The government last week unveiled the proposal by Beijing to boost the integration between the city and nine bordering mainland cities in the Guangdong province. Among the 16 initiatives, China also allowed professionals from the insurance, construction and legal sectors to work in the area, a move that is likely to create an additional source of demand apart from retirees and holidaymakers, they said.
“It will encourage more professionals to relocate there once more job opportunities are created” in those three sectors, said Alva To, vice-president and head of consulting in Greater China at Cushman & Wakefield. “It will be a catalyst to property demand.”
The Greater Bay Area represents China’s push to link Hong Kong and Macau with nine Chinese cities in the Pearl River Delta, namely Guangzhou, Shenzhen, Zhuhai, Foshan, Zhongshan, Dongguan, Huizhou, Jiangmen and Zhaoqing, and turn them into a regional financial and business hub.
Some of the Chinese cities have placed ownership restrictions on Hong Kong residents, including requiring a certain period of residency and tax-paying status.
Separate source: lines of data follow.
/-- LSTW and LSTQ (R144). -/
def clmStore (n : Nat) (d a : Reg) (p : BitVec 5) (s : State) : State :=
  match s.clmCheck (4 * n) true p a with
  | .inl s => s
  | .inr rows =>
    s.modCluster s.myCluster (fun c => c.clmWrite (rows.map (fun (l, x) => (x, bytesOfWords (s.laneData d.toNat n l)))))

/-- The LCL atomics (R144): lanes in ascending order; a poisoned lane's operation is not performed (R166). -/
def clmAtomic (f : Word → Word → Word) (d a : Reg) (p : BitVec 5) (s : State) : State :=
  match s.clmCheck 4 true p a with
  | .inl s => s
  | .inr rows =>
    let c := s.cluster s.myCluster
    let w := s.window s.thr.key.wg
    let go (acc : Cluster × List (Nat × Nat × Word) × List (Nat × Nat)) (r : Nat × Nat) :
        Cluster × List (Nat × Nat × Word) × List (Nat × Nat) :=
      let (c, ready, bad) := acc
      let (l, x) := r
      if c.clmPoisoned x 4 then
        if s.thr.env.propagate then (c, ready ++ [(l, 0, poisonWord true)], bad) else (c, ready, bad ++ [(l, x - w)])
      else
        let old := BitVec.ofNat 32 (natOfBytes (cellsRead c.clm x 4))
        ({ c with clm := cellsWrite c.clm x (bytesOfNat 4 (f old (laneOf (s.rdV d) l)).toNat) }, ready ++ [(l, 0, old)], bad)
    let (c, ready, bad) := rows.foldl go (c, [], [])
    (s.setCluster c).flyRead 0 false d.toNat 1 ready bad

/-- LLDW (R144). -/
def execLldw (d a : Reg) (p : BitVec 5) (s : State) : Out := .next (clmLoad 1 d a p s)
/-- LLDQ (R144). -/
def execLldq (d a : Reg) (p : BitVec 5) (s : State) : Out := .next (clmLoad 4 d a p s)
/-- LSTW (R144). -/
def execLstw (d a : Reg) (p : BitVec 5) (s : State) : Out := .next (clmStore 1 d a p s)
/-- LSTQ (R144). -/
def execLstq (d a : Reg) (p : BitVec 5) (s : State) : Out := .next (clmStore 4 d a p s)
/-- LAADD (R144). -/
def execLaadd (d a : Reg) (p : BitVec 5) (s : State) : Out := .next (clmAtomic (· + ·) d a p s)
/-- LAMIN (R144). -/
def execLamin (d a : Reg) (p : BitVec 5) (s : State) : Out := .next (clmAtomic sminW d a p s)
/-- LAMAX (R144). -/
def execLamax (d a : Reg) (p : BitVec 5) (s : State) : Out := .next (clmAtomic smaxW d a p s)
/-- LAXCH (R144). -/
def execLaxch (d a : Reg) (p : BitVec 5) (s : State) : Out := .next (clmAtomic (fun _ x => x) d a p s)

/-! ## Cluster memory: FIFOs (R145) -/

/-- The entries of a bank's FIFO, oldest first; the flag marks a poisoned entry. -/
def Cluster.fifo (c : Cluster) (b : Nat) : List (Word × Bool) := ((c.fifos.find? (fun f => f.1 == b)).map Prod.snd).getD []

/-- Replace a bank's FIFO. -/
def Cluster.setFifo (c : Cluster) (b : Nat) (es : List (Word × Bool)) : Cluster :=
  { c with fifos := (b, es) :: c.fifos.filter (fun f => f.1 != b) }

/-- The checks of LPUSH and LPOP (R145, R187): a bank not in FIFO mode, or one that an engine's range locks. -/
def State.fifoCheck (s : State) (b : Nat) : Option State :=
  if ((s.cluster s.myCluster).banks[b]?.map Bank.mode).getD 0 ≠ 2 then some (s.trapWord clsPROT 0)
  else (s.lockHit true true (65536 * b) 65536).map (fun n => s.trapWord clsLOCKHIT n)

/-- LPUSH: append each lane's word while there is room (R145). -/
def execLpush (d a : Reg) (p : BitVec 5) (s : State) : Out :=
  let b := (s.rdSn (2 * p.toNat)).toNat % 32
  match s.fifoCheck b with
  | some s => .next s
  | none =>
    let c := s.cluster s.myCluster
    let q := c.fifo b
    let ls := lanesIn s.active
    let fits := ls.take (16384 - q.length)
    let s1 := s.setCluster (c.setFifo b (q ++ fits.map (fun l => (laneOf (s.rdV d) l, false))))
    .next (s1.flyRead 0 false a.toNat 1 (ls.map (fun l => (l, 0, if fits.contains l then 1 else 0))) [])

/-- What one lane of LPOP meets. -/
inductive Popped where
  | value (x : Word)
  | empty
  | bad
  deriving DecidableEq, Repr

/-- Serve the lanes of LPOP in ascending order; a poisoned entry stays unless poison propagates (R145, R166). -/
def popLanes (propagate : Bool) : List Nat → List (Word × Bool) → List (Nat × Popped) × List (Word × Bool)
  | [], q => ([], q)
  | l :: ls, q =>
    let (r, q) := match q with
      | [] => (Popped.empty, [])
      | (x, bad) :: rest =>
        if bad then (if propagate then (Popped.value (poisonWord false), rest) else (.bad, (x, bad) :: rest))
        else (.value x, rest)
    let (rs, q) := popLanes propagate ls q
    ((l, r) :: rs, q)

/-- LPOP: take the oldest entries (R145). -/
def execLpop (d a : Reg) (p : BitVec 5) (s : State) : Out :=
  let b := (s.rdSn (2 * p.toNat)).toNat % 32
  match s.fifoCheck b with
  | some s => .next s
  | none =>
    let c := s.cluster s.myCluster
    let (rs, q) := popLanes s.thr.env.propagate (lanesIn s.active) (c.fifo b)
    let vals := rs.filterMap (fun (l, r) => match r with
      | .value x => some (l, 0, x)
      | .empty | .bad => none)
    let oks := rs.filterMap (fun (l, r) => match r with
      | .value _ => some (l, 0, (1 : Word))
      | .empty => some (l, 0, 0)
      | .bad => none)
    let bad := rs.filterMap (fun (l, r) => match r with
      | .bad => some (l, 0)
      | .value _ | .empty => none)
    let s := s.setCluster (c.setFifo b q)
    let s := if d = a then s else s.flyRead 0 false d.toNat 1 vals []
    .next (s.flyRead 0 false a.toNat 1 oks bad)

/-! ## Loads return (R136, R138, R151, R166) -/

/-- The registers that a load writes from its bytes (R134). -/
def loadVals (size : Nat) (signed : Bool) (bs : List Byte) : List Word :=
  let x := natOfBytes bs
  match size with
  | 1 => [if signed then BitVec.signExtend 32 (BitVec.ofNat 8 x) else BitVec.ofNat 32 x]
  | 2 => [if signed then BitVec.signExtend 32 (BitVec.ofNat 16 x) else BitVec.ofNat 32 x]
  | n => (List.range (n / 4)).map (fun i => wordAt bs (4 * i))

/-- The poison values of a load (R166). -/
def loadPoison (size : Nat) : List Word := List.replicate (max 1 (size / 4)) (poisonWord (decide (size < 4)))

/-- A queued write that may forward: it has not reached its home, or what it wrote still stands there and is its cluster's (log
entry 44). -/
def State.forwards (s : State) (e : WqEntry) (pa n : Nat) : Bool :=
  e.stage == .queued ||
    ((wordsOf pa n).all (fun w => s.owner w == some (portCluster e.core)) && e.forward pa n == some (s.homeRead pa n))

/-- The core or MCC port under which a thread's accesses go, from its key (R150). -/
def State.portOf (s : State) (k : TKey) : Nat :=
  let core := ((s.group? k.wg).map Workgroup.core).getD (((s.thread? k).map Thread.core).getD 0)
  if k.ix = 16 then 640 + clusterOf core else core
Five of those cities have gradually eased the hurdles since last year, consultants said.
Because of the previous hurdles, Hong Kong residents have only accounted for less than 2 per cent of the estimated total residential transaction worth 700 billion yuan in the GBA region, according to CGS-CIMB Securities.
Last year, they bought about 10,000 homes worth 10 billion yuan in those cities, according to Centaline Group.
Among them are Annabelle Cheung and her husband, who are both insurance agents from Tsuen Wan. They spend their weekends at their second home in Zhongshan, a 140-square metre flat which they bought for 970,000 yuan in 2007 and is worth about 2.8 million yuan on the market today.
“My lifestyle in Zhongshan is not a big difference from what we have in Hong Kong, except that I have more spacious home here,” Cheung said. “I will think of moving to Zhongshan once insurance agents are allowed to sign up mainland clients in the GBA region.”
The pair is considering buying another property in Shenzhen – the most expensive among GBA cities – to set up a home office, once restrictions are fully removed, she said. The daily commute between Zhongshan and Shenzhen could be reduced to 30 minutes when a bridge linking both is opened in 2023, she added.
Home prices in Zhongshan have risen by 24.7 per cent in the 12 months through September, making it the second fastest gain among the GBA cities in the mainland, according to data from Cushman & Wakefield. Foshan topped the chart with a 42 per cent advance.
The impact from the policy relaxation may not be significant in the immediate term, according to Raymond Cheng, head of Hong Kong and China research at CGS-CIMB. That is because some of the GBA cities have already removed the restrictions over time.
There has been a 20 per cent increase in Hong Kong people viewing flats Shenzhen even before the official announcement last week, as most cities have eased restrictions for Hongkongers, said Lai Kwok-keung, a director at Centaline (China). “The news may not boost further home sales in GBA in the short term,” he added.
Whether the latest measures can boost the region’s attractiveness to professional talents from Hong Kong will depend on job opportunities and disposable income levels, said Marcos Chan, head of research of the Greater Bay Area and Hong Kong at CBRE.
“Job matching is key,” Chan said. “It would take a significant change in overall corporate strategies by allocating more, say management level, roles to the GBA cities, coupled with comparative advantages of individual cities to see an apparent change in where talents are based.”